You have a bit of a mishap that you could have so easily avoided.
You then have two choices.
The first is to admit to being at fault and by confessing there may be a better outcome than could be hope for.
The other is to try to cover up ,conceal or just ignore the misdemeanour and that, amazingly, it may mend or resolve itself leaving no clues or indications that you meddled or tampered with the thing in the first place.
That was the quandary that I found myself in just yesterday afternoon in someone's bathroom.
I have always been curious, even from being a young child.
If there was a "Strictly No Admittance" sign on a door then I would, of course, open it.
I touched everything that had a no touching notice.
I always had to check that a warning of wet paint was justified and above all, if there was a button just begging to be pushed then that is what I would do.
In this way I always attracted trouble be it on the bus and that bell stop thing, an old style push in cigarette lighter in a car or the operating button on a pedestrian crossing even if I had no intention of using it. If coming across any type of keyboard at all, either on a shop counter, in a public access office or just lying around, my index finger would get busy.
So, in that person's house bathroom I acted true to form.
The bathtub was an ordinary looking white acrylic thing. A mixer tap, grab rails, plug and hole as per usual.
What caught my attention was an array of silver dots in a seemingly random arrangement in the bottom of the tub. They were squat in form and seemed to be stuck down flush with no apparent apertures or perforations.
I thought that they might be some sort of anti-slip system although of course a rubberised and friction producing material was the norm. I reached down over the bath side and touched one and more of the silver spots. They were metallic and as such no use at all in providing any non-slip characteristics.
As I stood up from this line of investigation I disturbed a large towel that had been draped over the edge and my index finger started to twitch.
There, on the bath surround was a chrome button in a matching surround.
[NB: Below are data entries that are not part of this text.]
theorem State.attest_keeps {a2 : _} {a3 : _} (hm : 1048576 ||| m = m) (h : Keeps m r s) :
    Keeps m r (State.attest s a2 a3) := by
  unfold State.attest
  repeat' first
    | with_reducible first
      | assumption
      | refine State.beginSigning_keeps (sub_trans (by decide) hm) ?_
      | (refine Keeps.trust hm (by decide) ?_; assumption)
    | split
    | dsimp only

theorem State.answerTrust_keeps {k : Nat} (hm : 1048630 ||| m = m) (h : Keeps m r s) :
    Keeps m r (State.answerTrust k s) := by
  induction k generalizing s with
  | zero => exact h
  | succ k ih =>
    unfold State.answerTrust
    split
    · split
      · exact ih (State.produce_keeps (sub_trans (by decide) hm) (State.finishEntry_keeps (sub_trans (by decide) hm) (Keeps.trust hm (by decide) h)))
      · exact h
    · exact h

theorem State.addTrust_keeps {a2 : _} (hm : 1048630 ||| m = m) (h : Keeps m r s) :
    Keeps m r (State.addTrust s a2) := by
  unfold State.addTrust
  repeat' first
    | with_reducible first
      | assumption
      | refine State.answerTrust_keeps (sub_trans (by decide) hm) ?_
      | (refine Keeps.trust hm (by decide) ?_; assumption)
    | split
    | dsimp only

theorem State.serveTrust_keeps {a2 : _} {a3 : _} (hm : 1314870 ||| m = m) (h : Keeps m r s) :
    Keeps m r (State.serveTrust s a2 a3) := by
  unfold State.serveTrust
  repeat' first
    | with_reducible first
      | assumption
      | refine Keeps.ite ?_ ?_
      | refine State.addTrust_keeps (sub_trans (by decide) hm) ?_
      | refine State.attest_keeps (sub_trans (by decide) hm) ?_
      | refine State.hostWrite_keeps (sub_trans (by decide) hm) ?_
      | refine State.hostFault_keeps (sub_trans (by decide) hm) ?_
    | split
    | dsimp only

theorem State.takeTrust_keeps {a2 : _} {a3 : _} {a4 : _} (hm : 1314870 ||| m = m) (h : Keeps m r s) :
    Keeps m r (State.takeTrust s a2 a3 a4) := by
  unfold State.takeTrust
  try lift_lets
  repeat (intro x; first
    | (have hx : Keeps m r x := by
        dsimp only [x]
        repeat' first
          | with_reducible first
            | assumption
            | refine Keeps.ite ?_ ?_
            | refine State.takeEntry_keeps (sub_trans (by decide) hm) ?_ ?_
            | refine State.serveTrust_keeps (sub_trans (by decide) hm) ?_
          | (intro t x ht)
          | (intro t ht)
          | (intro t y z ht)
          | (intro ht)
          | split
          | dsimp only
       clear_value x)
    | clear_value x)
  repeat' first
    | with_reducible first
      | assumption
      | refine Keeps.ite ?_ ?_
      | refine State.takeEntry_keeps (sub_trans (by decide) hm) ?_ ?_
      | refine State.serveTrust_keeps (sub_trans (by decide) hm) ?_
    | (intro t x ht)
    | (intro t ht)
    | (intro t y z ht)
    | (intro ht)
    | split
    | dsimp only

theorem execAttest_keeps {a1 : _} {a2 : _} (hm : 1314870 ||| m = m) (h : Keeps m r s) :
    KeepsO m r (execAttest a1 a2 s) := by
  unfold execAttest
  repeat' first
    | with_reducible first
      | assumption
      | refine KeepsO.next ?_
      | exact KeepsO.fault
      | refine KeepsO.ite ?_ ?_
      | refine State.takeTrust_keeps (sub_trans (by decide) hm) ?_
    | split
    | dsimp only

theorem execCertificates_keeps {a1 : _} {a2 : _} (hm : 1314870 ||| m = m) (h : Keeps m r s) :
    KeepsO m r (execCertificates a1 a2 s) := by
  unfold execCertificates
  repeat' first
    | with_reducible first
      | assumption
      | refine KeepsO.next ?_
      | exact KeepsO.fault
      | refine KeepsO.ite ?_ ?_
      | refine State.takeTrust_keeps (sub_trans (by decide) hm) ?_
    | split
    | dsimp only

theorem execModuleReset_keeps {a1 : _} (hm : 1314870 ||| m = m) (h : Keeps m r s) :
    KeepsO m r (execModuleReset a1 s) := by
  unfold execModuleReset
  repeat' first
    | with_reducible first
      | assumption
      | refine KeepsO.next ?_
      | exact KeepsO.fault
      | refine KeepsO.ite ?_ ?_
      | refine State.takeTrust_keeps (sub_trans (by decide) hm) ?_
    | split
    | dsimp only

theorem execPowerCycle_keeps {a1 : _} (hm : 1314870 ||| m = m) (h : Keeps m r s) :
    KeepsO m r (execPowerCycle a1 s) := by
  unfold execPowerCycle
  repeat' first
    | with_reducible first
      | assumption
      | refine KeepsO.next ?_
      | exact KeepsO.fault
      | refine KeepsO.ite ?_ ?_
      | refine State.takeTrust_keeps (sub_trans (by decide) hm) ?_
    | split
    | dsimp only

theorem State.deliverReport_keeps {b : Bool} {v : Bytes} (hm : 5509174 ||| m = m) (h : Keeps m r s) :
    Keeps m r (s.deliverReport b v) := by
  unfold State.deliverReport
  dsimp only
  split
  · split
    · exact State.draw_keeps (sub_trans (by decide) hm) h
    · refine State.answerTrust_keeps (sub_trans (by decide) hm) (Keeps.trust hm (by decide) (State.event_keeps (sub_trans (by decide) hm) ?_))
      split
      · exact State.hostWrite_keeps (sub_trans (by decide) hm) (State.draw_keeps (sub_trans (by decide) hm) h)
      · exact State.hostFault_keeps (sub_trans (by decide) hm) (State.draw_keeps (sub_trans (by decide) hm) h)
  · exact State.event_keeps (sub_trans (by decide) hm) (State.setBytes_keeps (sub_trans (by decide) hm) (State.bump_keeps (sub_trans (by decide) hm) (State.draw_keeps (sub_trans (by decide) hm) h)))

theorem execAttestationSigned_keeps  (hm : 5509174 ||| m = m) (h : Keeps m r s) :
    KeepsO m r (execAttestationSigned s) := by
  unfold execAttestationSigned
  repeat' first
    | with_reducible first
      | assumption
      | refine KeepsO.next ?_
      | exact KeepsO.fault
      | refine KeepsO.ite ?_ ?_
      | refine State.beginSigning_keeps (sub_trans (by decide) hm) ?_
      | refine State.deliverReport_keeps (sub_trans (by decide) hm) ?_
      | (refine Keeps.trust hm (by decide) ?_; assumption)
    | split
    | dsimp only

/-! ## Effects -/

theorem State.stationReinit_keeps {a2 : _} {a3 : _} (hm : 262290 ||| m = m) (h : Keeps m r s) :
    Keeps m r (State.stationReinit s a2 a3) := by
  unfold State.stationReinit
  repeat' first
    | with_reducible first
      | assumption
      | refine State.startStation_keeps (sub_trans (by decide) hm) ?_
      | refine State.laserLow_keeps (sub_trans (by decide) hm) ?_
      | refine State.setb_keeps (sub_trans (by decide) hm) ?_
    | split
    | dsimp only

theorem State.polygonReinit_keeps {a2 : _} (hm : 303830 ||| m = m) (h : Keeps m r s) :
    Keeps m r (State.polygonReinit s a2) := by
  unfold State.polygonReinit
  try lift_lets
  repeat (intro x; first
    | (have hx : Keeps m r x := by
        dsimp only [x]
        repeat' first
          | with_reducible first
            | assumption
            | refine State.refreshPolygon_keeps (sub_trans (by decide) hm) ?_
            | refine State.refreshSync_keeps (sub_trans (by decide) hm) ?_
            | refine State.polygonIdle_keeps (sub_trans (by decide) hm) ?_
            | refine Keeps.foldl ?_ ?_
          | (intro t x ht)
          | (intro t ht)
          | (intro t y z ht)
          | (intro ht)
          | split
          | dsimp only
       clear_value x)
    | clear_value x)
  repeat' first
    | with_reducible first
      | assumption
      | refine State.refreshPolygon_keeps (sub_trans (by decide) hm) ?_
      | refine State.refreshSync_keeps (sub_trans (by decide) hm) ?_
      | refine State.polygonIdle_keeps (sub_trans (by decide) hm) ?_
      | refine Keeps.foldl ?_ ?_
    | (intro t x ht)
    | (intro t ht)
    | (intro t y z ht)
    | (intro ht)
    | split
    | dsimp only

theorem State.positionReinit_keeps  (hm : 1377214 ||| m = m) (h : Keeps m r s) :
    Keeps m r (State.positionReinit s) := by
  unfold State.positionReinit
  try lift_lets
  repeat (intro x; first
    | (have hx : Keeps m r x := by
        dsimp only [x]
        repeat' first
          | with_reducible first
            | assumption
            | refine Keeps.ite ?_ ?_
            | refine State.freeSlots_keeps (sub_trans (by decide) hm) ?_
            | refine State.dropDecodes_keeps (sub_trans (by decide) hm) ?_
            | refine State.truncate_keeps (sub_trans (by decide) hm) ?_
            | refine State.spoilPage_keeps (sub_trans (by decide) hm) ?_
            | refine State.endPage_keeps (sub_trans (by decide) hm) ?_
            | refine Keeps.each ?_ ?_
            | refine Keeps.foldl ?_ ?_
          | (intro t x ht)
          | (intro t ht)
          | (intro t y z ht)
          | (intro ht)
          | split
          | dsimp only
       clear_value x)
    | clear_value x)
  repeat' first
    | with_reducible first
      | assumption
      | refine Keeps.ite ?_ ?_
      | refine State.freeSlots_keeps (sub_trans (by decide) hm) ?_
      | refine State.dropDecodes_keeps (sub_trans (by decide) hm) ?_
      | refine State.truncate_keeps (sub_trans (by decide) hm) ?_
      | refine State.spoilPage_keeps (sub_trans (by decide) hm) ?_
      | refine State.endPage_keeps (sub_trans (by decide) hm) ?_
      | refine Keeps.each ?_ ?_
      | refine Keeps.foldl ?_ ?_
    | (intro t x ht)
    | (intro t ht)
    | (intro t y z ht)
    | (intro ht)
    | split
    | dsimp only

theorem State.slotReinit_keeps {a2 : _} (hm : 32770 ||| m = m) (h : Keeps m r s) :
    Keeps m r (State.slotReinit s a2) := by
  unfold State.slotReinit
  repeat' first
    | with_reducible first
      | assumption
      | refine State.setLoopSlot_keeps (sub_trans (by decide) hm) ?_
      | refine State.setn_keeps (sub_trans (by decide) hm) ?_
    | split
    | dsimp only

theorem State.reinitFunction_keeps {a2 : _} {a3 : _} {a4 : _} (hm : 1966078 ||| m = m) (h : Keeps m r s) :
    Keeps m r (State.reinitFunction s a2 a3 a4) := by
  unfold State.reinitFunction
  repeat' first
    | with_reducible first
      | assumption
      | refine Keeps.ite ?_ ?_
      | refine State.startGranted_keeps (sub_trans (by decide) hm) ?_
      | refine State.unitReinit_keeps (sub_trans (by decide) hm) ?_
      | refine State.laneTests_keeps (sub_trans (by decide) hm) ?_
      | refine State.stationReinit_keeps (sub_trans (by decide) hm) ?_
      | refine State.polygonReinit_keeps (sub_trans (by decide) hm) ?_
      | refine State.encoderEnable_keeps (sub_trans (by decide) hm) ?_
      | refine State.positionReinit_keeps (sub_trans (by decide) hm) ?_
      | refine State.ladleReinit_keeps (sub_trans (by decide) hm) ?_
      | refine State.crockReinit_keeps (sub_trans (by decide) hm) ?_
      | refine State.driveReinit_keeps (sub_trans (by decide) hm) ?_
      | refine State.axisReinit_keeps (sub_trans (by decide) hm) ?_
      | refine State.slotReinit_keeps (sub_trans (by decide) hm) ?_
      | refine State.hvTo_keeps (sub_trans (by decide) hm) ?_
      | refine State.zoneTo_keeps (sub_trans (by decide) hm) ?_
    | split
    | dsimp only

theorem State.reinitialise_keeps {a2 : _} {a3 : _} (hm : 1966078 ||| m = m) (h : Keeps m r s) :
    Keeps m r (State.reinitialise s a2 a3) := by
  unfold State.reinitialise
  repeat' first
    | with_reducible first
      | assumption
      | refine State.reinitFunction_keeps (sub_trans (by decide) hm) ?_
      | refine State.event_keeps (sub_trans (by decide) hm) ?_
      | refine State.setn_keeps (sub_trans (by decide) hm) ?_
      | refine State.bump_keeps (sub_trans (by decide) hm) ?_
    | split
    | dsimp only

theorem State.beamsReturn_keeps {a2 : _} {a3 : _} (hm : 130 ||| m = m) (h : Keeps m r s) :
    Keeps m r (State.beamsReturn s a2 a3) := by
  unfold State.beamsReturn
  try lift_lets
  repeat (intro x; first
    | (have hx : Keeps m r x := by
        dsimp only [x]
        repeat' first
          | with_reducible first
            | assumption
            | refine Keeps.ite ?_ ?_
            | refine State.setBeamCurrent_keeps (sub_trans (by decide) hm) ?_
            | refine State.setStation_keeps (sub_trans (by decide) hm) ?_
            | refine Keeps.each ?_ ?_
            | refine Keeps.foldl ?_ ?_
          | (intro t x ht)
          | (intro t ht)
          | (intro t y z ht)
          | (intro ht)
          | split
          | dsimp only
       clear_value x)
    | clear_value x)
  repeat' first
    | with_reducible first
      | assumption
      | refine Keeps.ite ?_ ?_
      | refine State.setBeamCurrent_keeps (sub_trans (by decide) hm) ?_
      | refine State.setStation_keeps (sub_trans (by decide) hm) ?_
      | refine Keeps.each ?_ ?_
      | refine Keeps.foldl ?_ ?_
    | (intro t x ht)
    | (intro t ht)
    | (intro t y z ht)
    | (intro ht)
    | split
    | dsimp only

theorem State.restoreBeams_keeps {a2 : _} {a3 : _} (hm : 146 ||| m = m) (h : Keeps m r s) :
    Keeps m r (State.restoreBeams s a2 a3) := by
  unfold State.restoreBeams
  try lift_lets
  repeat (intro x; first
    | (have hx : Keeps m r x := by
        dsimp only [x]
        repeat' first
          | with_reducible first
            | assumption
            | refine State.beamsReturn_keeps (sub_trans (by decide) hm) ?_
            | refine State.setn_keeps (sub_trans (by decide) hm) ?_
            | refine State.beamEvent_keeps (sub_trans (by decide) hm) ?_
            | refine Keeps.each ?_ ?_
          | (intro t x ht)
          | (intro t ht)
          | (intro t y z ht)
          | (intro ht)
          | split
          | dsimp only
       clear_value x)
    | clear_value x)
  repeat' first
    | with_reducible first
      | assumption
      | refine State.beamsReturn_keeps (sub_trans (by decide) hm) ?_
      | refine State.setn_keeps (sub_trans (by decide) hm) ?_
      | refine State.beamEvent_keeps (sub_trans (by decide) hm) ?_
      | refine Keeps.each ?_ ?_
    | (intro t x ht)
    | (intro t ht)
    | (intro t y z ht)
    | (intro ht)
    | split
    | dsimp only

theorem State.retireBeams_keeps {a2 : _} {a3 : _} (hm : 146 ||| m = m) (h : Keeps m r s) :
    Keeps m r (State.retireBeams s a2 a3) := by
  unfold State.retireBeams
  repeat' first
    | with_reducible first
      | assumption
      | refine Keeps.ite ?_ ?_
      | refine State.setn_keeps (sub_trans (by decide) hm) ?_
      | refine State.setStation_keeps (sub_trans (by decide) hm) ?_
      | refine State.beamEvent_keeps (sub_trans (by decide) hm) ?_
      | refine State.beamsReturn_keeps (sub_trans (by decide) hm) ?_
    | split
    | dsimp only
Yes, I had learned hard lessons from my formative years from giving in to temptation where switches and buttons were concerned but my overwhelming sensation at that time was as though an inner voice had given me the go ahead and press. I did so.
The downward motion was pleasing in that it was smooth and crisp.
Within a few millimetres of depressing the button there came from within the belly of the bathtub the sound of rushing air. It was coming out from beneath those fancy sliver dots.
Of course, the bath was one of those spa types and the pumped air, activated by my action, was coursing out but with no covering of water to give the distinctive bubbling effect.
I had an immediate thought that if the air, under pressure, was churning out freely with no watery resistance to play against then was there a risk that the motorised pump would burn out?
That was a scenario that did not fill me with joy and so I pressed the button again.
Logically I would have said that one push was "on" and another was "off".
Illogically the sound of air just increased in velocity and not to mention in audible noise.
One more push, I thought, should turn the thing off but in fact the speed and volume just ramped up again.
In a bit of a panic I could think of nothing apart from closing the bathroom door so that the homeowner might not hear the racket coming from his upstairs facility.
I tried to listen out for rapid and anxious footsteps on the stairs but the din from the mechanicals was drowning out any background sounds.
Perhaps there had been no real damage or risk of malfunction from my folly but I could have no way of knowing this in the absence of any obvious electric motor scorching smell or audible grinding of mashed gears and moving parts.
I had to just find the owner of the house and admit that I had meddled.
Making my way downstairs I went through a few different scenarios of how the button could have become pushed. I fell over or the pen fell toppled out of my breast pocket causing the action were initially plausible to my frazzled mind but the more I rehearsed them the more ridiculous they sounded.
Hesitantly I made my way downstairs and found the house owner in his conservatory, seemingly oblivious to the war zone one floor up.
I came clean about what my curiosity had made me do and upon returning to the vibrating atmosphere he just pushed the button one more time and peace was restored.
My obvious embarrassment did elicit kindness and understanding from the owner and we did end up having a bit of a laugh about the whole thing.
As I left the house I realised that much of my self inflicted childhood angst and psychological distress could so easily have been avoided.